Can't compile tiny yoloV3 onnx model

Hi, there is a problem when compile tiny yoloV3 onnx model from here.

here is my script:

import onnx
import numpy as np
import tvm
from tvm import te
import tvm.relay as relay
from tvm.contrib.download import download_testdata
import os

model_path = "model/tiny-yolov3-11.onnx"

onnx_model = onnx.load(model_path)

target = "llvm"

input_name = "input_1"
image_shape = "image_shape"
shape = (1, 3, 224, 224)
shape1 = (1, 2)
shape_dict = {input_name: shape, image_shape: shape1}
mod, params = relay.frontend.from_onnx(onnx_model, shape=shape_dict, freeze_params=True)
mod = relay.transform.DynamicToStatic()(mod)

with tvm.transform.PassContext(opt_level=1):
    executor = relay.build(mod, target=target, params=params)

the error message:

Check failed: (pval != nullptr) is false: Cannot allocate memory symbolic tensor shape [?]

It seems about dynamic operators problem, but I have set the specific input shape, anyone knows how to fix this, or some advice, thanks.

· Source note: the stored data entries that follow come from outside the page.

/-- COPYR (R225). -/
def execCopyr (d a b : BitVec 5) (w : BitVec 3) (o : BitVec 2) (y : BitVec 3) (s : State) :
    Host.Outcome State Fault Refusal :=
  runM (do
    let iw := wordOf (.copyr d a b w o y)
    require (decide (o ≠ 3 ∧ y.toNat < 5)) iw
    controlOnly iw
    let (fmt, z) := rElem y.toNat
    let n := (← regS b).toNat * z
    require (decide (n < 2 ^ 32)) iw
    let dst ← regS d
    let src ← regS a
    rangeForm dst n (some fmt)
    rangeForm src n (some fmt)
    if ptrOff dst % z ≠ 0 then trapM .misalign dst
    if ptrOff src % z ≠ 0 then trapM .misalign src
    issueCopy { newOp s .copyr w with sd := dst, sa := src, sb := BitVec.ofNat 64 (n / z), x := y ++ o, regs := issueRegs s [d, a, b] } n) s

/-- WAITT (R226). -/
def execWaitt (m : BitVec 8) (s : State) : Host.Outcome State Fault Refusal :=
  runM (do
    if (List.range 8).any (fun w => m.getLsbD w && s.curTile.eng.count w != 0) then waitM (.tokens m false)) s

/-- TOKEN_WAIT_WAKE (R226): the context examines its wait again. -/
def execTokenWaitWake (die tile ctx : Nat) (s : State) : Host.Outcome State Fault Refusal :=
  runE (wakeCtx (tileKey die tile) ctx) s

/-! ### PUT and GET (R236) -/

/-- Link bytes per slot of a booking. -/
def Booking.linkBytes (b : Booking) : Nat := bits b.size.toNat 8 24

/-- A booked helper injects `n` bytes for another die: OVERRUN subcause 5 above its budget, which leaves nothing of the instruction (R342). Bytes are
counted once the instruction has issued. -/
def injectBytes (n : Nat) : M Unit := do
  let s ← getS
  match bookingOf s (← requester) with
  | none => pure ()
  | some (h, b) => do
    if b.linkBytes < b.injected + n then trapM .overrun (overrunVal 24 h 5)
    modS (fun s => s.modCsr s.curKey (fun r => { r with books := r.books.setIfInBounds h { b with injected := b.injected + n } }))

/-- PUT and GET: `loc` is the local side, `far` the remote one. -/
def packetCopy (kind : OpKind) (w : BitVec 3) (dst src : Word) (n : Nat) (loc far : Word) (iw : Word32) (regs : List Word) : M Unit := do
  require (decide (1 ≤ n ∧ n ≤ 1024)) iw
  rangeForm dst n none
  rangeForm src n none
  let s ← getS
  let k := s.curKey
  match (resolveDie s k loc).map (fun d => spotFor s d k (ptrOff loc)) with
  | some (.spad t _) => if t ≠ k then trapM .perm loc
  | some (.vault t _) => if t ≠ k then trapM .perm loc
  | _ => trapM .perm loc
  let r ← requester
  liftA (needAll r ([2, 24] ++ bytesNeed s k (tileDie (s.idKey k)) (ptrOff loc) n))
  liftA (bookedRange r loc n)
  liftA (bookedRange r far n)
  issueCopy { newOp s kind w with sd := dst, sa := src, sb := BitVec.ofNat 64 n, regs := regs } n
  if (resolveDie s k far).getD (tileDie (s.idKey k)) ≠ tileDie (s.idKey k) then injectBytes n

/-- PUT (R236). -/
def execPut (d a b : BitVec 5) (w : BitVec 3) (s : State) : Host.Outcome State Fault Refusal :=
  runM (do
    let dst ← regS d
    let src ← regS a
    packetCopy .put w dst src (← regS b).toNat src dst (wordOf (.put d a b w)) (issueRegs s [d, a, b])) s

/-- GET (R236). -/
def execGet (d a b : BitVec 5) (w : BitVec 3) (s : State) : Host.Outcome State Fault Refusal :=
  runM (do
    let dst ← regS d
    let src ← regS a
    packetCopy .get w dst src (← regS b).toNat dst src (wordOf (.get d a b w)) (issueRegs s [d, a, b])) s

/-! ### Progress of an operation -/

/-- An operation in flight, by number. -/
def Engines.op? (e : Engines) (id : Nat) : Option EngineOp := e.ops.find? (fun o => decide (o.id = id))

/-- An operation is replaced. -/
def setOp (s : State) (k : Nat) (o : EngineOp) : State :=
  s.modEng k (fun e => { e with ops := e.ops.map (fun x => if x.id = o.id then o else x) })

/-- An operation ends: its token falls. -/
def endOp (s : State) (k : Nat) (o : EngineOp) : State :=
  dropToken (s.modEng k (fun e => { e with ops := e.ops.filter (fun x => x.id != o.id) })) k (some o.tok)

/-- Whether an event belongs to operation `id` of a tile. -/
def opEvent (d t id : Nat) : Instr → Bool
  | .copyComplete d' t' i => decide (d' = d ∧ t' = t ∧ i = id)
  | .copygComplete d' t' i => decide (d' = d ∧ t' = t ∧ i = id)
  | .gatherRowArrive d' t' i _ => decide (d' = d ∧ t' = t ∧ i = id)
  | .collComplete d' t' i => decide (d' = d ∧ t' = t ∧ i = id)
  | .engineFault d' t' i _ _ => decide (d' = d ∧ t' = t ∧ i = id)
  | _ => false

/-- The tag of an operation (R205). -/
def EngineOp.tag (o : EngineOp) : BitVec 16 :=
  match o.kind with
  | .copyg => o.sb.setWidth 16
  | .coll => BitVec.ofNat 16 (cfgField o.desc 24 2)
  | _ => 0

/-- ENGINE_FAULT (R205): the operation stops. -/
def stopOp (k id : Nat) (cause : BitVec 8) (off : BitVec 40) (s : State) : State :=
  match (s.tile k).eng.op? id with
  | none => s
  | some o =>
    let s := { s with pending := s.pending.filter (fun e => !opEvent (tileDie k) (tileId k) id e) }
    opFault (endOp s k o) k o.ctx o.pc o.tag cause off.toNat

/-- ENGINE_FAULT (R205). -/
def execEngineFault (die tile op : Nat) (cause : BitVec 8) (off : BitVec 40) (s : State) :
    Host.Outcome State Fault Refusal := runE (stopOp (tileKey die tile) op cause off) s

/-- An operation meets a containment event: it ends as a run-time fault ends it, and its context is frozen (R205, R413, R455). [log 74 DEDUCED] -/
def containEnd (s : State) (k : Nat) (o : EngineOp) (c : Cause) (v : Word) : State :=
  containOp (stopOp k o.id c.code (BitVec.ofNat 40 (ptrOff v)) s) k o.ctx o.handle o.pc c v

/-- An access of an operation was not performed: it faults, is frozen, waits, or never ends (R205, R413). Of several rows that fail the lowest is the
one reported (R315). -/
def opStopped (s : State) (k : Nat) (o : EngineOp) (elem : Nat) : AccErr → State
  | .trap c v =>
    let off := BitVec.ofNat 40 (ptrOff v)
    if o.failed.any (fun e => decide (e.1 ≤ elem)) then s
    else
      let s := setOp s k { o with failed := some (elem, c.code, off) }
      let s := { s with pending := s.pending.filter (fun e => match e with
        | .engineFault d t i _ _ => !decide (d = tileDie k ∧ t = tileId k ∧ i = o.id)
        | _ => true) }
      s.post (.engineFault (tileDie k) (tileId k) o.id c.code off)
  | .contain c v => containEnd s k o c v
  | .refer w => setOp s k { o with waits := o.waits ++ [{ w with elem := elem }] }
  | .stall | .queue _ => s.post (o.resume k elem)
  | .never => s

/-- The pieces of a 2D copy's bytes `b` to `b + n - 1`, counted through its rows; fuel covers the rows. -/
def rowPieces (base : Word) (rowb : Nat) (stride : Int) : Nat → Nat → Nat → List (Word × Nat)
  | 0, _, _ => []
  | f + 1, b, n =>
    if n = 0 then []
    else
      let m := min n (rowb - b % rowb)
      let p := (formPtr base ((b / rowb : Nat) * stride + (b % rowb : Nat))).1
      (p, m) :: rowPieces base rowb stride f (b + m) (n - m)

/-- The length of a copy, and its source and destination as rows: row bytes and strides. -/
structure CopyShape where
  len : Nat
  rowb : Nat
  sstr : Int
  dstr : Int

def EngineOp.shape (o : EngineOp) : CopyShape :=
  match o.kind with
  | .copy2d =>
    let rowb := cfgField o.desc 20 4
    { len := cfgField o.desc 16 4 * rowb, rowb := rowb, sstr := readInt true 32 (cfgField o.desc 24 4)
      dstr := readInt true 32 (cfgField o.desc 28 4) }
  | _ => { len := o.sb.toNat, rowb := max 1 o.sb.toNat, sstr := 0, dstr := 0 }

/-- A contiguous access of an engine, whose form was checked at issue. -/
def engAcc (p : Word) (n : Nat) (kind : AccKind) : Acc := accAt p 0 n 1 kind

/-- Pieces are read in order. -/
def readRows (r : Requester) : List (Word × Nat) → A (List Byte)
  | [] => pure []
  | (p, n) :: l => do
    let a ← readAcc r (engAcc p n .load)
    let b ← readRows r l
    pure (a ++ b)

/-- What an operation has read of unit `i`, and how many pieces of it are written. -/
def EngineOp.read? (o : EngineOp) (i : Nat) : Option (List Byte × Nat) := (o.got.find? (fun e => decide (e.1 = i))).map (fun e => e.2)

/-- An operation, by its number, changes. -/
def modOp (k id : Nat) (f : EngineOp → EngineOp) : A Unit :=
  modA (fun s => s.modEng k (fun e => { e with ops := e.ops.map (fun x => if x.id = id then f x else x) }))

/-- Unit `i` of an operation has been read, with `n` pieces written. -/
def EngineOp.keep (i : Nat) (bs : List Byte) (n : Nat) (o : EngineOp) : EngineOp :=
  { o with got := o.got.filter (fun e => e.1 != i) ++ [(i, bs, n)] }

/-- Unit `i` of an operation has been performed. -/
def EngineOp.drop (i : Nat) (o : EngineOp) : EngineOp := { o with got := o.got.filter (fun e => e.1 != i) }

/-- Unit `i` is read, if it has not been: it is read whole before any of it is written, and once (R222, R399). -/
def readUnit (k : Nat) (o : EngineOp) (i : Nat) (read : Requester → A (List Byte)) : A (List Byte) :=
  match o.read? i with
  | some (bs, _) => pure bs
  | none => do
    let bs ← twinStep k (o.key i) (read (o.self k i))
    modOp k o.id (EngineOp.keep i bs 0)
    pure bs

/-- The pieces of unit `i` that are not written yet, from number `n` on, are written in order. -/
def writeUnit (k : Nat) (o : EngineOp) (i : Nat) (all : List Byte) : Nat → List (Word × Nat) → List Byte → A Unit
  | _, [], _ => modOp k o.id (EngineOp.drop i)
  | n, (p, m) :: l, bs => do
    if n < ((o.read? i).map (fun e => e.2)).getD 0 then pure ()
    else
      twinStep k (o.key i) (writeAcc (o.self k i) (engAcc p m .store) (bs.take m))
      modOp k o.id (EngineOp.keep i all (n + 1))
    writeUnit k o i all (n + 1) l (bs.drop m)

/-- Where group `g` of a copy goes: its pieces, in order (R223). -/
def EngineOp.target (o : EngineOp) (g : Nat) : List (Word × Nat) :=
  rowPieces o.sd o.shape.rowb o.shape.dstr 65 (64 * g) (min 64 (o.shape.len - 64 * g))

/-- Group `g` of a copy, read and then written (R222). -/
def copyGroup (k : Nat) (o : EngineOp) (g : Nat) : A (List Byte) := do
  let x := o.shape
  let n := min 64 (x.len - 64 * g)
  let bs ← readUnit k o g (fun r => readRows r (rowPieces o.sa x.rowb x.sstr 65 (64 * g) n))
  if o.stream then modOp k o.id (EngineOp.drop g)
  else writeUnit k o g bs 0 (o.target g) bs
  pure bs

/-- Piece number `n` of a unit's bytes. -/
def unitPiece : Nat → List (Word × Nat) → List Byte → Option (Word × List Byte)
  | _, [], _ => none
  | 0, (p, m) :: _, bs => some (p, bs.take m)
  | n + 1, (_, m) :: l, bs => unitPiece n l (bs.drop m)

You need to use VM compiler and runtime, see Compile PyTorch Object Detection Models — tvm 0.9.dev0 documentation

Thanks, It works, some more questions

  1. the following message occurs during compiling, is it normal ?
[15:03:28] /home/tvm/src/te/schedule/bound.cc:119: not in feed graph consumer = hybrid(_expand_dim_shape_func, 0x62312d0)
[15:03:30] /home/tvm/src/relay/transforms/let_list.h:54: Warning: letlist not used
[15:03:30] /home/tvm/src/relay/transforms/let_list.h:54: Warning: letlist not used
[15:03:30] /home/tvm/src/relay/transforms/let_list.h:54: Warning: letlist not used
[15:03:30] /home/tvm/src/relay/transforms/let_list.h:54: Warning: letlist not used
[15:03:36] /home/tvm/src/relay/transforms/let_list.h:54: Warning: letlist not used
[15:03:36] /home/tvm/src/relay/transforms/let_list.h:54: Warning: letlist not used
[15:03:36] /home/tvm/src/relay/transforms/let_list.h:54: Warning: letlist not used
[15:03:36] /home/tvm/src/relay/transforms/let_list.h:54: Warning: letlist not used
[15:03:44] /home/tvm/src/relay/transforms/let_list.h:54: Warning: letlist not used
[15:03:44] /home/tvm/src/relay/transforms/let_list.h:54: Warning: letlist not used
[15:03:44] /home/tvm/src/relay/transforms/let_list.h:54: Warning: letlist not used
[15:03:44] /home/tvm/src/relay/transforms/let_list.h:54: Warning: letlist not used
  1. what’s difference between relay.build and vm.compile, are there some other compilers, how do I know which one I should choose ?

  2. notes under Compile with Relay VM says “Currently only CPU target is supported”, so I can’t compile yoloV3 with other targets right ?

  1. It’s normal, no need to worry about it

  2. If your model contains dynamic shape or control flow, you need to use vm.compile. You can first try relay.build(...), and if you hit Check failed: (pval != nullptr) is false: Cannot allocate memory symbolic tensor shape [?] error, you can switch to vm.compile. We do have other compiler/runtime but you don’t need to worry about them.

  3. You can ignore that sentence. It is specific to the model used in that tutorial and even that is outdated. GPU is fully supported by VM.

Thanks for your explanation, may I ask why vm.compile can deal with dynamic or control flow, I see the vm.compile code has lower the graph earlier than relay.build, but it seems it doesn’t infer the right shape either. So I am curious the solution about vm.compile.

If I want to add a new backend, does it mean I need to deal with dynamic shape by myself when I choose vm.compile, I notice vm.compile has external compile interface.